-- ==== Sys2Proof/Machine/Encode.lean ====
section
/-!
DEFINITION. The family of the frame encoder: `ENC` (40_encode.md R100), its frame (R103 to R106), and
a whole transaction as a function of the command word (10_state.md R20).
-/

namespace Sys2Proof.Machine

/-- Byte[0] of every frame (10_state.md R24). -/
def headerHi : Byte := 0xB2

/-- Byte[1] of every frame: a constant, not a checksum (R24, 42_checksum.md R144). -/
def headerLo : Byte := 0x4D

/-- The frame of the resolved codes: steps 1, 2, 4 and 5 of R100 (R106). -/
def assembleFrame (fanCode : Byte) (tempCode modeCode : Nibble) : Frame where
  headerHi := headerHi
  headerLo := headerLo
  fanCode := fanCode
  fanCheck := csum fanCode
  tempMode := pack tempCode modeCode
  tempModeCheck := csum (pack tempCode modeCode)

/-- The body of R100 after its checks of the word: fan first, then mode (R205), and nothing is emitted
before both are resolved (R101). -/
def encOutcome (P : Config.Params) (temp : Byte) (fan mode : BitVec 2)
    (fPresent mPresent tPresent : Bool) : TxOutcome :=
  match resolveFan fPresent fan with
  | .error e => .err e
  | .ok fanCode =>
    match resolveMode mPresent mode with
    | .error e => .err e
    | .ok modeCode =>
      let b := assembleFrame fanCode (resolveTemp P tPresent temp) modeCode
      .ok b (render b)

/-- `ENC` (R100) on the running instance. -/
def execEnc (temp : Byte) (fan mode : BitVec 2) (fPresent mPresent tPresent : Bool) (s : State) :
    Host.Outcome State Fault Refusal :=
  complete (encOutcome Config.params temp fan mode fPresent mPresent tPresent) s

/-- A whole transaction as the spec's function from the command word and the parameters to an outcome
(R20, R29; the whole of R100's pseudocode). -/
def transact (P : Config.Params) (w : Word) : TxOutcome :=
  match decode w with
  | .ok (.enc temp fan mode fPresent mPresent tPresent) =>
    encOutcome P temp fan mode fPresent mPresent tPresent
  | .error r => rejectOutcome r

end Sys2Proof.Machine
end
_ _ _ _ _ _ _
Since only the number is needed, state how many lines of the listing contain the word "function".

2